Source material
-- ==== Sys2Proof/Tests/Slice0.lean ====
section
/-! SUPPORT. The model's own tests. Expected values are from the spec: the encodings of 30_encoding.md and the vectors of
95_test_vectors.md, whose numbers stand in the comments. The witnesses show that the hypotheses of each statement can be met. -/

namespace Sys2Proof.Tests
open Sys2Proof.Machine

/-! ## Helpers -/

/-- 'Ready idle' of 95_test_vectors.md. -/
def readyIdle : State :=
  { State.reset with block := { Block.reset with ready := true, xportEn := true }, intLine := .high }

/-- Ready, in the middle of a READ of 0x2A: exchange `k` in progress. -/
def reading (k : BitVec 3) : State :=
  { readyIdle with block := { readyIdle.block with op := 0x03#8, addr := 0x2A#8, phase := .xfer, csN := false, k := k } }

/-- Ready, in SETTLE after a RESET. -/
def settling : State :=
  { readyIdle with block := { readyIdle.block with op := 0xC0#8, phase := .settle, settle := .running, k := 1#3 } }

/-- In a phase. -/
def inPhase (p : Phase) (s : State) : State := { s with block := { s.block with phase := p } }

/-- With turns to come. -/
def withTurns (ts : List Turn) (s : State) : State := { s with agenda := ts }

/-- The state of a next outcome. -/
def stateOf (o : Host.Outcome State Fault Refusal) : State :=
  match o with
  | .next t => t
  | .fault _ => State.reset
  | .refused _ => State.reset

/-- The state after an operation. -/
def execd (i : Instr) (s : State) : State := stateOf (exec i s)

/-- The state after a step. -/
def stepped (s : State) : State := stateOf (step s)

/-! ## Well-formedness -/

theorem test_wf_refuses_named_opcode :
    (Instr.cmdRejectOther 0xC0#8 0x00#8 0x00#8 0x00#8).wellFormed = false ∧
    (Instr.cmdRejectOther 0x80#8 0x00#8 0x00#8 0x00#8).wellFormed = false ∧
    (Instr.cmdRejectOther 0x04#8 0x00#8 0x00#8 0x00#8).wellFormed = true := by decide

/-! ## Decoding, by words written out from R47, R48, R50 and R58 -/

theorem test_decode_reset : decode (hostWrite 0x0#4 0b00000000000000000000000011000000#32) = .ok (.reset 0x00#8 0x00#8 0x00#8) := by decide
theorem test_decode_read : decode (hostWrite 0x0#4 0b00000000000000000010101000000011#32) = .ok (.read 0x2A#8 0x00#8 0x00#8) := by decide
theorem test_decode_write : decode (hostWrite 0x0#4 0b00000000100000000000111100000010#32) = .ok (.write 0x0F#8 0x80#8 0x00#8) := by decide
theorem test_decode_bitModify : decode (hostWrite 0x0#4 0b00100001001101010000111100000101#32) = .ok (.bitModify 0x0F#8 0x35#8 0x21#8) := by decide
theorem test_decode_readStatus : decode (hostWrite 0x0#4 0b00000000000000000000000010100000#32) = .ok (.readStatus 0x00#8 0x00#8 0x00#8) := by decide
theorem test_decode_rxStatus : decode (hostWrite 0x0#4 0b11111111111111111111111110110000#32) = .ok (.rxStatus 0xFF#8 0xFF#8 0xFF#8) := by decide
theorem test_decode_rejectReadRx : decode (hostWrite 0x0#4 0x00000090#32) = .ok (.cmdRejectReadRx 0x00#8 0x00#8 0x00#8) := by decide
theorem test_decode_rejectWriteRx : decode (hostWrite 0x0#4 0x00000040#32) = .ok (.cmdRejectWriteRx 0x00#8 0x00#8 0x00#8) := by decide
theorem test_decode_rejectRts : decode (hostWrite 0x0#4 0x00000080#32) = .ok (.cmdRejectRequestToSend 0x00#8 0x00#8 0x00#8) := by decide
theorem test_decode_rejectOther : decode (hostWrite 0x0#4 0x12345604#32) = .ok (.cmdRejectOther 0x04#8 0x56#8 0x34#8 0x12#8) := by decide
theorem test_decode_init : decode (hostWrite 0xC#4 0x00000001#32) = .ok (.init false 0#30) := by decide
theorem test_decode_init_with_clear : decode (hostWrite 0xC#4 0x00000003#32) = .ok (.init true 0#30) := by decide
theorem test_decode_clrErr : decode (hostWrite 0xC#4 0x00000002#32) = .ok (.clrErr 0#30) := by decide
theorem test_decode_ctrlNoop : decode (hostWrite 0xC#4 0xFFFFFFFC#32) = .ok (.ctrlNoop 0x3FFFFFFF#30) := by decide
theorem test_decode_reads : decode (hostRead 0x0#4) = .ok .rdCmd ∧ decode (hostRead 0x4#4) = .ok .rdStatus ∧
    decode (hostRead 0x8#4) = .ok .rdResult ∧ decode (hostRead 0xC#4) = .ok .rdCtrl ∧ decode .pending = .ok .hasPendingEvent := by decide
theorem test_decode_ignored_writes : decode (hostWrite 0x4#4 7#32) = .ok (.wrStatus 7#32) ∧
    decode (hostWrite 0x8#4 0xFFFFFFFF#32) = .ok (.wrResult 0xFFFFFFFF#32) := by decide
theorem test_decode_refuses : decode (.access ⟨.write, .w16, 0x0#4, 0#32⟩) = .error (.narrow .w16) ∧
    decode (.access ⟨.read, .w32, 0x6#4, 0#32⟩) = .error (.misaligned 0x6#4) := by decide
theorem test_table_words : decodeTableWord 8 0xC0 = some (.reset 0#8 0#8 0#8) ∧ decodeTableWord 8 1 = some (.init false 0#30) ∧
    decodeTableWord 8 4 = some .rdStatus ∧ decodeTableWord 8 12 = some .rdCtrl ∧
    decodeTableWord 40 0x0C00000002 = some (.clrErr 0#30) ∧ decodeTableWord 40 0x2000000000 = some .hasPendingEvent := by decide

/-! ## One operation each (numbers of 95_test_vectors.md) -/

-- F1 to F12, the STATUS after acceptance; E1 to E12; S1 to S9; I1 to I4.
theorem test_reset_accepted : statusWord (execd (.reset 0#8 0#8 0#8) readyIdle) = 0x00000003#32 := by decide
theorem test_reset_not_ready_E12 : statusWord (execd (.reset 0#8 0#8 0#8) { State.reset with intLine := .high }) = 0x00000200#32 := by decide
theorem test_read_latches : (execd (.read 0xFF#8 0x12#8 0xAB#8) readyIdle).block.frame = [0x03#8, 0xFF#8, 0xFF#8] ∧
    (execd (.read 0xFF#8 0x12#8 0xAB#8) readyIdle).block.arg1 = 0xAB#8 := by decide
theorem test_read_in_init_E9 :
    statusWord (execd (.read 0#8 0#8 0#8) (inPhase .initLines { State.reset with intLine := .high })) = 0x00000101#32 := by decide
theorem test_write_frame_F6 : (execd (.write 0x0F#8 0x80#8 0#8) readyIdle).block.frame = [0x02#8, 0x0F#8, 0x80#8] := by decide
theorem test_bitModify_frame_V1 : (execd (.bitModify 0x0F#8 0x35#8 0x21#8) readyIdle).block.frame =
    [0x05#8, 0x0F#8, 0b00110101#8, 0b00100001#8] := by decide
theorem test_readStatus_frame_F11 : (execd (.readStatus 0#8 0#8 0#8) readyIdle).block.frame = [0xA0#8, 0xFF#8] := by decide
theorem test_rxStatus_frame_F12 : (execd (.rxStatus 0xFF#8 0xFF#8 0xFF#8) readyIdle).block.frame = [0xB0#8, 0xFF#8] := by decide
theorem test_rejectReadRx_E2 : statusWord (execd (.cmdRejectReadRx 0#8 0#8 0#8) readyIdle) = 0x00000402#32 ∧
    (execd (.cmdRejectReadRx 0#8 0#8 0#8) readyIdle).trace = [.reject .badOp] := by decide
theorem test_rejectReadRx_busy_E8 : statusWord (execd (.cmdRejectReadRx 0#8 0#8 0#8) (reading 1#3)) = 0x00000113#32 := by decide
theorem test_rejectWriteRx_E3 : statusWord (execd (.cmdRejectWriteRx 0#8 0#8 0#8) readyIdle) = 0x00000402#32 := by decide
theorem test_rejectRts_E4 : statusWord (execd (.cmdRejectRequestToSend 0#8 0#8 0#8) readyIdle) = 0x00000402#32 := by decide
theorem test_rejectOther_E7 : statusWord (execd (.cmdRejectOther 0x04#8 0#8 0#8 0#8) readyIdle) = 0x00000402#32 := by decide
theorem test_init_I1 : statusWord (execd (.init false 0#30) { State.reset with intLine := .high }) = 0x00000001#32 := by decide
theorem test_init_clear_busy_E11 :
    statusWord (execd (.init true 0#30) { settling with block := { settling.block with errBadOp := true } }) = 0x00000103#32 := by decide
theorem test_clrErr_R97 :
    statusWord (execd (.clrErr 0#30) { readyIdle with block := { readyIdle.block with errBusy := true, errBadOp := true } }) =
      0x00000002#32 := by decide
theorem test_rdStatus_S9 : (execd .rdStatus { reading 1#3 with intLine := .low }).reads = [0x00000017#32] := by decide
theorem test_rdStatus_undriven_S1 : (execd .rdStatus State.reset).reads = [0x00000000#32] := by decide
theorem test_pending_V4 : (execd .hasPendingEvent { readyIdle with intLine := .low }).reads = [1#32] ∧
    (execd .hasPendingEvent readyIdle).reads = [0#32] := by decide
theorem test_rdResult_R88 : (execd .rdResult { readyIdle with block := { readyIdle.block with result := 0x5C#8 } }).reads =
    [0x0000005C#32] := by decide
theorem test_rdCmd_S4 : (execd .rdCmd (reading 1#3)).reads = [0#32] := by decide
theorem test_rdCtrl_S5 : (execd .rdCtrl (reading 1#3)).reads = [0#32] := by decide
theorem test_wrResult_S6 : execd (.wrResult 0xFFFFFFFF#32) readyIdle = readyIdle := by decide
theorem test_wrStatus_S7 : execd (.wrStatus 0#32) readyIdle = readyIdle := by decide

/-! ## One step each of the other agents -/

theorem test_capture_third_reply_F2 :
    let t := stepped (withTurns [.transport 0x5C#8] (reading 2#3))
    t.trace = [.xchg 0xFF#8 0x5C#8] ∧ t.block.cap = 0x5C#8 ∧ t.block.phase = .deassert ∧ t.block.xferDone = true := by decide
theorem test_second_reply_discarded_F2 :
    let t := stepped (withTurns [.transport 0x99#8] (reading 1#3))
    t.trace = [.xchg 0x2A#8 0x99#8] ∧ t.block.cap = 0x00#8 ∧ t.block.k = 2#3 ∧ t.block.xferDone = false := by decide
theorem test_deassert_loads_result_F2 :
    let s := inPhase .deassert (reading 3#3)
    let t := stepped (withTurns [.sequencer] { s with block := { s.block with cap := 0x5C#8 } })
    statusWord t = 0x0000000A#32 ∧ resultWord t = 0x0000005C#32 ∧ t.trace = [.csHigh] := by decide
theorem test_settle_end_V5 : statusWord (stepped (withTurns [.settleTimer] settling)) = 0x00000002#32 := by decide
theorem test_reset_mid_frame_R1 :
    let t := stepped (withTurns [.resetPin false] (reading 1#3))
    t.trace = [.csHigh] ∧ t.block = Block.reset ∧ statusWord t = 0x00000000#32 := by decide
theorem test_exchange_bit_order : risingEdges ⟨false, false⟩ (exchange 0x03#8 0x80#8).wave =
    [false, false, false, false, false, false, true, true] ∧ (exchange 0x03#8 0x80#8).rx = 0x80#8 := by decide
theorem test_bit_modify_law_V1 : bitModified 0xFF#8 0x35#8 0x21#8 = 0xEB#8 ∧ bitModified 0xF0#8 0x35#8 0x21#8 = 0xE1#8 := by decide
/-- R45: a status frame is answered with its byte only where byte 1 is the filler. -/
theorem test_reference_status_replies_R45 (p : RefPeripheral) :
    p.replies [0xA0#8, 0xFF#8] = [0xFF#8, p.stat] ∧ p.replies [0xB0#8, 0xFF#8] = [0xFF#8, p.rx] ∧
    p.replies [0xA0#8, 0x00#8] = [0xFF#8, 0xFF#8] ∧ p.replies [0xB0#8, 0x7F#8] = [0xFF#8, 0xFF#8] := ⟨rfl, rfl, rfl, rfl⟩
theorem test_withFetchWord_runs_first : (stepped (State.reset.withFetchWord 8 0x03)).trace = [.reject .notReady] := by decide

/-! ## Witnesses: the hypotheses of each statement, met together -/

/-- A state ready and idle satisfies the invariant. -/
theorem witness_inv_readyIdle : readyIdle.Inv :=
  ⟨by constructor <;> decide, rfl, by decide⟩

/-- A state in DEASSERT of a READ satisfies the invariant: the trace holds the three exchanges. -/
def closing : State :=
  { inPhase .deassert (reading 3#3) with
    block := { (inPhase .deassert (reading 3#3)).block with cap := 0x5C#8 }
    trace := [.csLow, .xchg 0x03#8 0x11#8, .xchg 0x2A#8 0x22#8, .xchg 0xFF#8 0x5C#8] }

theorem witness_inv_closing : closing.Inv := by
  refine ⟨by constructor <;> decide, ?_, by decide⟩
  refine ⟨[(0x03#8, 0x11#8), (0x2A#8, 0x22#8), (0xFF#8, 0x5C#8)], by decide, by decide, ?_⟩
  intro c hc _
  have : c = 2 := by simpa [closing, inPhase, reading, capIdx] using hc.symm
  subst this
  decide

theorem witness_DecodeOfEncodeIsIdentity : (Instr.cmdRejectOther 0x04#8 1#8 2#8 3#8).WellFormed := by decide

theorem witness_DecodedRequestReencodes : ∃ r i, decode r = .ok i := ⟨hostRead 0x4#4, .rdStatus, by decide⟩

theorem witness_DecodeTotalOnAlignedWords :
    (∃ a : HostAccess, a.width = .w32 ∧ a.offset.toNat % 4 = 0 ∧ a.offset = 0xC#4) ∧
    (∃ a : HostAccess, a.width = .w32 ∧ a.offset.toNat % 4 ≠ 0 ∧ a.offset = 0xF#4) ∧
    ∃ a : HostAccess, a.width ≠ .w32 :=
  ⟨⟨⟨.write, .w32, 0xC#4, 0#32⟩, by decide⟩, ⟨⟨.write, .w32, 0xF#4, 0#32⟩, by decide⟩, ⟨⟨.write, .w8, 0x0#4, 0#32⟩, by decide⟩⟩

/-- Idle and ready (AcceptedOpcodesAreExactlySix, SupportedCommandIsAccepted, UnsupportedOpcodeIsRejected with OP 0x00 and 0xFF). -/
theorem witness_idle_ready : readyIdle.block.phase = .idle ∧ readyIdle.block.ready = true ∧
    (Instr.cmdRejectOther 0x00#8 0#8 0#8 0#8).WellFormed ∧ (Instr.cmdRejectOther 0xFF#8 0#8 0#8 0#8).WellFormed := by decide

theorem witness_StepRunsDecodedOperation :
    (∃ (s : State) (r : HostRequest) (line : IntLine) (rest : List Turn) (i : Instr),
      s.rstN = true ∧ s.agenda = .host r line :: rest ∧ decode r = .ok i) ∧
    ∃ (nbits w : Nat) (i : Instr), decodeTableWord nbits w = some i :=
  ⟨⟨withTurns [.host (hostRead 0x4#4) .low] readyIdle, hostRead 0x4#4, .low, [], .rdStatus, by decide⟩,
   ⟨8, 0xC0, .reset 0#8 0#8 0#8, by decide⟩⟩

theorem witness_StepRefusesNarrowAndMisaligned :
    (∃ (s : State) (a : HostAccess) (line : IntLine) (rest : List Turn),
      s.agenda = .host (.access a) line :: rest ∧ a.width ≠ .w32) ∧
    ∃ (s : State) (a : HostAccess) (line : IntLine) (rest : List Turn),
      s.agenda = .host (.access a) line :: rest ∧ a.width = .w32 ∧ a.offset.toNat % 4 ≠ 0 :=
  ⟨⟨withTurns [.host (.access ⟨.read, .w16, 0x4#4, 0#32⟩) .low] readyIdle, ⟨.read, .w16, 0x4#4, 0#32⟩, .low, [], by decide⟩,
   ⟨withTurns [.host (.access ⟨.read, .w32, 0x1#4, 0#32⟩) .low] readyIdle, ⟨.read, .w32, 0x1#4, 0#32⟩, .low, [], by decide⟩⟩

/-- The first address past the window, and the last byte offset in it. -/
theorem witness_PlatformAccessReachesOnlyTheWindow :
    (∃ (s : State) (m : MemAccess) (line : IntLine) (rest : List Turn), s.agenda = .memory m line :: rest ∧
      (m.address < Config.base ∨ Config.base + 16 ≤ m.address)) ∧
    ∃ (s : State) (m : MemAccess) (line : IntLine) (rest : List Turn) (off : BitVec 4), s.agenda = .memory m line :: rest ∧
      m.address = Config.base + off.toNat ∧ off = 0xF#4 :=
  ⟨⟨withTurns [.memory ⟨.read, .w32, Config.base + 16, 0#32⟩ .low] readyIdle, ⟨.read, .w32, Config.base + 16, 0#32⟩, .low, [], rfl,
      .inr (Nat.le_refl _)⟩,
   ⟨withTurns [.memory ⟨.read, .w32, Config.base + 15, 0#32⟩ .low] readyIdle, ⟨.read, .w32, Config.base + 15, 0#32⟩, .low, [], 0xF#4,
      rfl, rfl, rfl⟩⟩

theorem witness_WriteWhileBusyIsRejected :
    cmdFields (.cmdRejectReadRx 1#8 2#8 3#8) = some (0x90#8, 1#8, 2#8, 3#8) ∧ settling.block.phase ≠ .idle ∧
    (reading 0#3).block.phase ≠ .idle := by decide

theorem witness_CommandBeforeInitIsRejected :
    cmdFields (.cmdRejectOther 0x00#8 1#8 2#8 3#8) = some (0x00#8, 1#8, 2#8, 3#8) ∧
    State.reset.block.phase = .idle ∧ State.reset.block.ready = false := by decide

theorem witness_InitIsAcceptedWhenIdle : State.reset.block.phase = .idle ∧ readyIdle.block.phase = .idle := by decide

theorem witness_HostOperationsLeaveTheBusAlone :
    (∃ t, exec (.write 0x0F#8 0x80#8 0#8) readyIdle = .next t) ∧ (encode (.write 0x0F#8 0x80#8 0#8)).busAccess.dir = .write ∧
    (∃ t, exec .hasPendingEvent readyIdle = .next t) ∧ (encode .hasPendingEvent).busAccess.dir = .read :=
  ⟨⟨_, rfl⟩, rfl, ⟨_, rfl⟩, rfl⟩

theorem witness_AssertStepSelectsThePeripheral :
    let s := withTurns [.sequencer] (inPhase .assert readyIdle)
    s.rstN = true ∧ s.agenda = .sequencer :: [] ∧ s.block.phase = .assert := by decide

/-- The first and the last exchange of a READ. -/
theorem witness_ExchangeCompletionStep :
    (let s := withTurns [.transport 0x11#8] (reading 0#3)
     s.rstN = true ∧ s.agenda = .transport 0x11#8 :: [] ∧ s.block.phase = .xfer ∧
      (frame s.block.op s.block.addr s.block.arg0 s.block.arg1)[s.block.k.toNat]? = some 0x03#8) ∧
    (let s := withTurns [.transport 0x5C#8] (reading 2#3)
     s.rstN = true ∧ s.agenda = .transport 0x5C#8 :: [] ∧ s.block.phase = .xfer ∧
      (frame s.block.op s.block.addr s.block.arg0 s.block.arg1)[s.block.k.toNat]? = some 0xFF#8) := by decide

Exercise instructions
Copy exactly the lines that run from the first line of the data to the line containing "## Helpers -/", please, with both ends included and nothing else.

Output
-- ==== Sys2Proof/Tests/Slice0.lean ====
section
/-! SUPPORT. The model's own tests. Expected values are from the spec: the encodings of 30_encoding.md and the vectors of
95_test_vectors.md, whose numbers stand in the comments. The witnesses show that the hypotheses of each statement can be met. -/

namespace Sys2Proof.Tests
open Sys2Proof.Machine

/-! ## Helpers -/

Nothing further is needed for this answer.